P. É uma coincidência a morte dele, símbolo da esquerda latino-americana, quando os governos de esquerda se recolhem no continente?

R. Morre o Fidel, mas não morre a revolução cubana. Cuba é o único país do mundo que recebeu quatro visitas de Papas. E não é um país predominantemente católico. Papa Francisco fez questão de ser Cuba a sede de sua reaproximação com a igreja ortodoxa, e da reaproximação com os Estados Unidos. Acho que Fidel morreu feliz pela coerência da sua vida.

P. Era assim que Fidel se sentia quando o senhor esteve com ele este ano?

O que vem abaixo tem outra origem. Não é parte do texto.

/-- A byte string of `n` bytes spells the number that was written, within their width. -/
theorem beNat_beBytes (n v : Nat) : beNat (beBytes n v) = v % 256 ^ n := by
  have go : ∀ n a, (beBytes n v).foldl (fun a b => a * 256 + b.toNat) a = a * 256 ^ n + v % 256 ^ n := by
    intro n
    induction n with
    | zero => intro a; rw [Nat.pow_zero, Nat.mul_one, Nat.mod_one]; rfl
    | succ n ih =>
      intro a
      have hm : v % 256 ^ (n + 1) = v % 256 ^ n + 256 ^ n * (v / 256 ^ n % 2 ^ 8) := Nat.mod_mul
      rw [beBytes, List.foldl_cons, ih, BitVec.toNat_ofNat, hm, Nat.add_mul, Nat.mul_assoc, Nat.mul_comm 256,
        ← Nat.pow_succ, Nat.mul_comm (v / 256 ^ n % 2 ^ 8), Nat.add_assoc, Nat.add_comm (256 ^ n * _)]
  rw [beNat, go, Nat.zero_mul, Nat.zero_add]

@[simp] theorem State.cage_taken (s : State) (m : Master) (c : Nat) : (s.taken m).cage c = s.cage c :=
  State.cage_of_cages (by simp) c

@[simp] theorem State.ObjsBut_setFramer (s t : State) (ws : List (Obj × Nat)) (ch : Nat) (f : FramerSt) :
    s.ObjsBut ws (t.setFramer ch f) ↔ s.ObjsBut ws t := Iff.rfl

/-- Messages discarded write no object but their relay's result. -/
theorem State.discardAllPloam_objs (s : State) (ch : Nat) (hc : ch < 16777216) :
    s.ObjsBut [(.channelPloamRelayResult, ch)] (s.discardAllPloam ch) := by
  unfold State.discardAllPloam State.discardHost
  dsimp only
  rw [State.ObjsBut_setFramer]
  split
  · simp
  · exact List.foldlRecOn _ _ (by simp) fun t ht p _ => by simpa [State.relayResult, hc] using ht

theorem State.discardAllPloam_n (s : State) {o : Obj} {i ch : Nat} (ho : o ≠ .channelPloamRelayResult) (hi : i < 16777216)
    (hc : ch < 16777216) : (s.discardAllPloam ch).n o i = s.n o i :=
  State.n_of_val (s.discardAllPloam_objs ch hc o i hi (by simp [ho]))

theorem State.laneOff_n (s : State) {o : Obj} {i ch : Nat} (ho : o ≠ .channelLaneState) (hi : i < 16777216)
    (hc : ch < 16777216) : (s.laneOff ch).n o i = s.n o i := by
  simp [State.laneOff, State.n_putVal_other, ho, hi, hc]

theorem State.laneOff_laneState (s : State) (ch : Nat) : (s.laneOff ch).laneState ch = 0 := by
  simp [State.laneOff, State.laneState]

/-- Lantern's messages and masters are no part of a loop's settings. -/
theorem State.loopEff_lan (s : State) (m : Master) (ch : Nat) (bs : List Byte) : (loopEff s m ch bs).1.lan = s.lan :=
  (State.loopEff_kept (m := 73734) s m ch bs rfl (kept_refl _ s)).2 .lan rfl

/-- A non-zero loop mode on a lane that is Off. -/
theorem State.loopEff_starts {s : State} {ch : Nat} {bs : List Byte} (m : Master) (hc : ch < 16777216) (hv : beNat bs ≠ 0)
    (h : s.laneState ch = 0) :
    (loopEff s m ch bs).2 = Abort.ok ∧ (loopEff s m ch bs).1.laneState ch = 4 ∧
      (loopEff s m ch bs).1.n .channelLoopMode ch = beNat bs ∧
      (loopEff s m ch bs).1.bit (Reg.ponLaneCtrl ch) 11 = true := by
  have hl : (loopLanes s m ch bs).2 = Abort.ok ∧ (loopLanes s m ch bs).1.laneState ch = 4 ∧
      (loopLanes s m ch bs).1.n .channelLoopMode ch = beNat bs := by
    simp only [loopLanes, if_neg hv, h, ne_eq, not_true_eq_false, if_false]
    split <;> simp [State.laneState, State.n_putVal_other, hc]
  obtain ⟨hok, hstate, hmode⟩ := hl
  have hs : loopSet s m ch bs = loopLanes s m ch bs := by simp [loopSet, h]
  have he : loopEff s m ch bs = ((loopLanes s m ch bs).1.setBit (Reg.ponLaneCtrl ch) 11 (beNat bs != 0), Abort.ok) := by
    simp [loopEff, hs, hok, hv]
  rw [he]
  exact ⟨rfl, hstate, hmode, by simp [State.bit_setBit_self, hv]⟩
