-- ==== Sys2Proof/Machine/Alphabet.lean ====
section
/-! DEFINITION. The two alphabet ROMs and what reads them (spec/40_alphabet.md R100 to R108). They are constants: no
word, no step and no reset writes them (R108, R232). -/

namespace Sys2Proof.Machine

/-- Entries 0 to 15 of `FWD`, as the code column of R100 lists them. -/
def fwd0to15 : List Byte :=
  [0x41, 0x42, 0x43, 0x44, 0x45, 0x46, 0x47, 0x48,
   0x49, 0x4A, 0x4B, 0x4C, 0x4D, 0x4E, 0x4F, 0x50]

/-- Entries 16 to 31 of `FWD`, as the code column of R100 lists them. -/
def fwd16to31 : List Byte :=
  [0x51, 0x52, 0x53, 0x54, 0x55, 0x56, 0x57, 0x58,
   0x59, 0x5A, 0x61, 0x62, 0x63, 0x64, 0x65, 0x66]

/-- Entries 32 to 47 of `FWD`, as the code column of R100 lists them. -/
def fwd32to47 : List Byte :=
  [0x67, 0x68, 0x69, 0x6A, 0x6B, 0x6C, 0x6D, 0x6E,
   0x6F, 0x70, 0x71, 0x72, 0x73, 0x74, 0x75, 0x76]

/-- Entries 48 to 63 of `FWD`, as the code column of R100 lists them. -/
def fwd48to63 : List Byte :=
  [0x77, 0x78, 0x79, 0x7A, 0x30, 0x31, 0x32, 0x33,
   0x34, 0x35, 0x36, 0x37, 0x38, 0x39, 0x2B, 0x2F]

/-- The forward alphabet ROM `FWD`: 64 character codes, indexed by a sextet (R100). -/
def fwdRom : List Byte := fwd0to15 ++ fwd16to31 ++ fwd32to47 ++ fwd48to63

/-- The read `FWD[s]` (R10). The ROM has an entry for every sextet, so the default is never read. -/
def fwd (s : Sextet) : Byte := fwdRom.getD s.toNat 0x00

/-- `'='`, the pad character (R11). -/
def padChar : Byte := 0x3D

/-- The entry `INV[c]` stores for the pad character (R103). -/
def invPad : Byte := 0x40

/-- The entry `INV[c]` stores for a code outside the alphabet and the pad (R103). -/
def invInvalid : Byte := 0xFF

/-- The inverse alphabet ROM `INV`, all 256 entries, as R103 gives its contents. -/
def inv (c : Byte) : Byte :=
  match fwdRom.findIdx? (fun e => e == c) with
  | some i => BitVec.ofNat 8 i
  | none => if c = padChar then invPad else invInvalid

/-- The three classes of a character code (R105). -/
inductive CharClass where
  | data (v : Sextet)
  | pad
  | invalid
  deriving DecidableEq, Repr

/-- `classify(c)`: `INV[c]` read as a class (R105). -/
def classify (c : Byte) : CharClass :=
  let e := inv c
  if e ≤ 0x3F then .data (e.extractLsb' 0 6)
  else if e = invPad then .pad
  else .invalid

/-- `map6(s)`, the encoder's 6-bit mapper (R107). -/
def map6 (s : Sextet) : Byte := fwd s

end Sys2Proof.Machine
end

R. Estive com ele no dia 13 de agosto, aniversário de 90 anos dele, e era assim que se sentia. Olhava com cautela a reaproximação com o os americanos. Ele me disse – Obama esta mudando seus métodos, mas também que mude seus objetivos. Ele não queria que o futuro de Cuba fosse o mesmo do Panamá ou da Guatemala. Cuba não tem máfias de drogas, não tem famílias morando embaixo da ponte. Com os Estados Unidos faltava apenas o fim do embargo e devolver a base de Guantánamo. Fidel sempre sublinhava esse aspecto.

P. Acha que isso pode ocorrer depois da sua morte?

R. Não enxergo esse risco. Não corre esse risco. Porque Cuba é uma nação onde as pessoas têm muito educação e saúde. Isso está presente dos dados da Unesco. Aliás, Cuba em junho deste ano, ultrapassou o Japão em número de centenários, em proporção à população. O surto do ebola foi controlado com um papel fundamental dos cubanos. Onde há uma catástrofe, estão os cubanos, sempre solidários.

P. Como o senhor enxerga o futuro de Cuba agora com a vitória de Trump?

R. Trump é uma caixinha de surpresas, não sei o que esse homem pensa. Ninguém sabe exatamente a política exterior dele em relação a Cuba.

P. Qual sua opinião sobre este momento do Governo Temer no Brasil?

R. Um país que quer se acertar no econômico e não se acerta na ética é muito complicado. Antes de jogar pedra no vizinho – criticando o Governo Dilma – se olhe no espelho.